General Introduction
Together AI is a platform focused on generative AI models, providing a full range of services from model training and fine-tuning to inference. Users can utilize Together AI's highly efficient inference engine and GPU clusters to rapidly deploy and run various open source models. The platform supports multiple model architectures to meet different AI application requirements.
Function List
- Inference API: Supports reasoning on more than 100 open-source models and provides both serverless and dedicated instance models.
- fine tuning function: Allow users to fine-tune generative AI models using their own data, maintaining data ownership.
- GPU Cluster: Provides cutting-edge clusters of 16 to 1000+ GPUs to support large-scale model training.
- Custom Model Training: Train cutting-edge models from scratch and support multiple model architectures.

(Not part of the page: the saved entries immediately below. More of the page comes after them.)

/-- Movement by `x` in a direction (R148). A base that is still counts as forward (log 16). -/
def along (d : Dir) (a x : W64) : W64 := if d = .rev then a - x else a + x
/-- The signed distance from `a` to `b` in a direction. -/
def dist (d : Dir) (a b : W64) : Int := if d = .rev then (a - b).toInt else (b - a).toInt

/-! ## Firing (R147, R154, R156, R157) -/

/-- The values a context's words give take effect at an arm or a repeat (R150). -/
def State.takeWords (s : State) (k : Nat) : State :=
  s.modCtx k fun c => { c with per := s.tw 0x0A k 3, lead := s.tw 0x0A k 4, lw := s.tw 0x0A k 5,
                               hlim := wd (fld (s.tw 0x0A k 6) 0 12) }

/-- The next occurrence of a repeating context, or none (R156). A target already behind A_p, or a launch angle already
reached, is taken as crossed. -/
def State.afterFire (s : State) (k : Nat) (t : W64) (dir : Dir) (ap : W64) : State :=
  if s.crep k then
    let s := s.takeWords k
    let nt := along dir t (perOf (s.ctx k).per)
    let ang := along (if dir = .rev then .fwd else .rev) nt (s.clead k)
    let s := s.setCtgt k nt
    let d := dist dir ap ang
    s.modCtx k fun c => { c with entries :=
      [{ ang := ang, tgt := nt, dir := dir, both := false, crossed := if d ≤ 0 then some s.rank else none, behind := decide (d < 0) }] }
  else s.modCtx k fun c => { c with entries := [] }

/-- An occurrence fires: its context's source is raised, or the raise is refused (R147, R154, R157). -/
def State.fire (s : State) (k : Nat) (t : W64) (dir : Dir) (either late : Bool) (ap : W64) : State :=
  let p := psnCtx + k
  if 2 ≤ (s.src p).q.length then
    let s := (s.bumpTw 0x0A k 14).ctxRecord 0x0A k 0 [wd p]
    let s := onlyIf (bit (s.reg 0x1400) 1) (·.house 0x5A0D) s
    s.afterFire k t dir ap
  else
    let s := onlyIf late (·.bumpTw 0x0A k 11) (s.bumpTw 0x0A k 10)
    let s := s.modCtx k fun c => { c with late := late }
    let s := onlyIf late (·.ctxRecord 0x08 k 0 (s.tgtAp k t)) s
    let s :=
      if s.cra k && s.toPool p then
        let id := s.occNext
        let reached := decide (dist dir ap t ≤ 0)
        let o := { id := id, ctx := k, tgt := t, dir := dir, either := either, raised := s.rank, late := late,
                   hlim := (s.ctx k).hlim.toNat, st := if reached then .ordered else .launched, entry := !reached : Occ }
        ({ s with occNext := id + 1, occs := mPut s.occs id o, edge := if reached then s.edge.ordered id else s.edge }).raise p
          { late := late, occ := some id }
      else s.raise p { late := late }
    s.afterFire k t dir ap

/-! ## Arming (R148, R149) -/

/-- Arm a context from an angle, against the given A_p (R148, R149). -/
def State.armAt (s : State) (k : Nat) (cmp ap : W64) : State :=
  let n := s.cbase k
  let s := s.modCtx k fun c => { c with entries := [], waiting := false }
  if (s.base n).st ≠ .run then s.modCtx k fun c => { c with waiting := true, waitAng := cmp }
  else
    let s := s.takeWords k
    let time := s.isTime n
    let dir : Dir := if time then .fwd else s.bdir n
    let lead := s.clead k
    let x := lo32 cmp
    let a := lo32 ap
    if !time && decide (dir = .still) then
      let df := (x - a).setWidth 64
      let dr := (a - x).setWidth 64
      let tf := ap + df
      let tr := ap - dr
      if df = 0 then (s.setCtgt k tf).fire k tf (if (s.base n).lastRev then .rev else .fwd) true false ap
      else if s.cra k ∧ (df.toNat ≤ lead.toNat ∨ dr.toNat ≤ lead.toNat) then
        let up := decide (df.toNat ≤ lead.toNat)
        let t := if up then tf else tr
        (s.setCtgt k t).fire k t (if up then .fwd else .rev) true false ap
      else
        (s.setCtgt k tf).modCtx k fun c =>
          { c with entries := [{ ang := tf - lead, tgt := tf, dir := .fwd, both := true },
                               { ang := tr + lead, tgt := tr, dir := .rev, both := true }] }
    else
      let lw := ((s.ctx k).lw.toNat : Int)
      let d0 : Int := if time then (cmp - ap).toInt else if dir = .rev then (a - x).toInt else (x - a).toInt
      let d : Int := if time then d0 else if d0 < 0 ∧ lw < -d0 then d0 + 2 ^ 32 else d0
      let late := decide (d < 0)
      let t := along dir ap (BitVec.ofInt 64 d)
      let s := s.setCtgt k t
      if d ≤ 0 then s.fire k t dir false late ap
      else if s.cra k ∧ d ≤ (lead.toNat : Int) then s.fire k t dir false late ap
      else s.modCtx k fun c =>
        { c with entries := [{ ang := along (if dir = .rev then .fwd else .rev) t lead, tgt := t, dir := dir, both := false }] }

/-- An arm waits for the end of its edge: it comes after the edge's base signals and sweep, against the final A_p (R150, R165). A block
that does not serve arms nothing: Open and the end of a takeover arm every enabled context (R250, R284, R291). -/
def State.armLater (s : State) (k : Nat) (cmp : Option W64) : State :=
  if s.serving then { s with edge := { s.edge with arms := s.edge.arms ++ [(k, cmp)] } } else s
/-- Arm a context from an angle, at the edge's end (R150). -/
def State.arm (s : State) (k : Nat) (cmp : W64) : State := s.armLater k (some cmp)

/-- The arm itself: against A_p, or, while the base rebuilds, at the rebuild's end (R150, R165, R166). -/
def State.armNow (s : State) (k : Nat) (cmp : W64) : State :=
  let n := s.cbase k
  match (s.base n).rebuild with
  | some _ =>
    (s.modCtx k fun c => { c with entries := [], waiting := false }).modBase n fun b =>
      { b with waitArms := b.waitArms.filter (fun w => decide (w.1 ≠ k)) ++ [(k, cmp)] }
  | none => s.armAt k cmp (s.base n).ap

/-! ## Release (R161) -/

/-- Freed places go ahead of every write that is not held, behind a head that may not change: a burst that is transferring,
a write that is presented. -/
def insertFreed (bursting : Bool) (new : List QItem) : List QItem → List QItem
  | [] => new
  | i :: t => match i with
    | .freed _ _ => i :: insertFreed false new t
    | _ => if bursting then i :: insertFreed false new t else new ++ i :: t

/-- Whether the head of a cluster's queue is a burst that has begun to transfer. -/
def State.bursting (s : State) (c : Nat) : Bool :=
  let going := fun id => match s.lseq id with
    | some q => match q.ph with
      | .burst n => decide (0 < n)
      | _ => false
    | none => false
  match (s.cluster c).queue with
  | .marker id :: _ => going id
  | .freed _ (.seq id) :: _ => going id
  | _ => false

/-- Whether a cluster's head is presented at the outbound port, where it stands until its transfer (R211). -/
def State.headShown (s : State) (c : Nat) : Bool := match (s.arb 0).holder with
  | some h => decide (h = c) && decide ((s.arb 0).since ≤ s.eng2)
  | none => false

/-- The release of an occurrence is ordered; its held places enter the outbound queue at the end of this edge, unless a squash of
the edge wins (R161, R162). -/
def State.orderRelease (s : State) (o : Nat) : State :=
  match mFind s.occs o with
  | some x => { s with occs := mPut s.occs o { x with st := .ordered, entry := false }, edge := s.edge.ordered o }
  | none => s

/-- Whether a held place is that of a sequence whose REL issued at this edge (R169). -/
def State.heldNow (s : State) : HeldPlace → Bool
  | .seq id => match s.lseq id with
    | some q => decide (q.relAt = s.rank)
    | none => false
  | .write _ _ => false

/-- The held places of a release ordered at this edge enter the outbound queue (R161). A sequence whose REL issued at this very edge
commits as an ordinary one, late (R169). The source leaves Completing at this edge, at which the places are released, as R102 and R161
read; the K100 timeline of R18 shows it Idle as its last held write issues (DEDUCED, log 122). -/
def State.finishRelease (s : State) (o : Nat) : State :=
  match mFind s.occs o with
  | some x =>
    let s := { s with occs := mPut s.occs o { x with places := [] } }
    let places := x.places.filter fun p => !s.heldNow p
    let s := match x.engine with
      | some e =>
        let c := e / 16
        let items := places.map (QItem.freed x.ctx)
        let b := s.bursting c || s.headShown c
        s.modCluster c fun y => y.withQueue s.eng2 (insertFreed b items y.queue)
      | none => s
    let s := forEach x.places (fun pl s => match pl with
      | .seq id => match s.lseq id with
        | some q =>
          let t := s.setLseq { q with ph := .queued }
          if q.relAt = s.rank then (t.lateEntry o).enqueue q.engine (.marker id) else t
        | none => s
      | .write _ _ => s) s
    (s.forgetOcc o).tryLeave (psnCtx + x.ctx)
  | none => s

/-! ## Squash (R162, R163) -/

/-- The squash itself: every held place is discarded (R162). Nothing follows yet. -/
def State.squashOnly (s : State) (x : Occ) (reason : Nat) : State :=
  let k := x.ctx
  let s := { s with occs := mPut s.occs x.id { x with st := .squashed, entry := false, places := [] }, edge := s.edge.unordered x.id }
  let s := forEach x.places (fun pl s => match pl with
    | .seq id => match s.lseq id with
      | some q => s.abandonNow q
      | none => s
    | .write _ _ => s) s
  let s := (s.bumpTw 0x0A k 13).modCtx k fun c => { c with sqr := reason }
  let s := s.setReg 0x140C (wd (at_ k 0 12 + at_ reason 12 4 + 0x10000))
  let s := s.ctxRecord 0x0B k reason [wd x.places.length]
  let s := onlyIf (bit (s.reg 0x1400) 0) (·.house 0x5A0C) s
  (s.forgetOcc x.id).tryLeave (psnCtx + k)

/-- The launched occurrences of a context whose release is not ordered, oldest first. -/
def State.launchedOf (s : State) (k : Nat) : List Occ :=
  (s.occs.filter fun x => decide (x.2.ctx = k) && x.2.st == .launched).map Prod.snd

/-- Whether a squash at this edge takes an occurrence: its release is not ordered, or was ordered at this very edge (R162). -/
def State.squashable (s : State) (x : Occ) : Bool :=
  x.st == .launched || (x.st == .ordered && s.edge.rel.contains x.id)

/-- The occurrences of a context a squash takes, oldest first. -/
def State.squashables (s : State) (k : Nat) : List Occ :=
  (s.occs.filter fun x => decide (x.2.ctx = k) && s.squashable x.2).map Prod.snd

/-- What follows a squash: the context is armed again from the oldest squashed target, or is disarmed (R163). -/
def State.afterSquash (s : State) (k : Nat) (t : W64) : State :=
  if bit (s.ccfg k) 8 then s.modCtx k fun c => { c with entries := [], waiting := false }
  else
    let s := (s.modCtx k fun c => { c with entries := [] }).setCtgt k t
    s.arm k (if s.isTime (s.cbase k) then t else (lo32 t).setWidth 64)

/-- Squash the occurrences of one context that a test selects, then follow sqpol once (R162, R163). -/
def State.squashWhere (s : State) (k reason : Nat) (sel : Occ → Bool) : State :=
  match (s.squashables k).filter sel with
  | [] => s
  | o :: rest => (forEach (o :: rest) (fun x s => s.squashOnly x reason) s).afterSquash k o.tgt

/-- Squash one occurrence, unless its release was ordered at an earlier edge (R162). -/
def State.squash (s : State) (o reason : Nat) : State :=
  match mFind s.occs o with
  | some x => if s.squashable x then (s.squashOnly x reason).afterSquash x.ctx x.tgt else s
  | none => s

/-- Disarm a context: its entries go, its launched occurrences are squashed with reason DISARM, and en is cleared
(R171). -/
def State.disarm (s : State) (k : Nat) : State :=
  let s := forEach (s.squashables k) (fun x s => s.squashOnly x 5) s
  let s := s.modCtx k fun c => { c with entries := [], waiting := false }
  let s := s.modBase (s.cbase k) fun b => { b with waitArms := b.waitArms.filter (fun w => decide (w.1 ≠ k)) }
  let s := { s with edge := { s.edge with arms := s.edge.arms.filter (fun w => decide (w.1 ≠ k)) } }
  s.setTw 0x0A k 0 (s.ccfg k &&& ~~~1#32)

- multimodal model: Supports image recognition, image inference, image generation, etc.
- Efficient inference engine: Integrate the latest inference technologies such as FlashAttention-3 and Flash-Decoding to provide fast and accurate inference services.
Using Help
Installation and use
- Register & Login::
- Visit the Together AI website (https://www.together.ai/) and click the "Start Building" button to register.
- Once registration is complete, log in to your account and go to the User Control Panel.
- Select Service::
- In the control panel, select the service module you need to use, such as the inference API, fine-tuning functions, or GPU clustering.
- Select serverless or dedicated instance mode as required.
- Inference API Usage::
- Select the open source model you need to run, such as Llama-3, RedPajama, etc.
- Integrate the model into your application through the API interface provided by Together AI.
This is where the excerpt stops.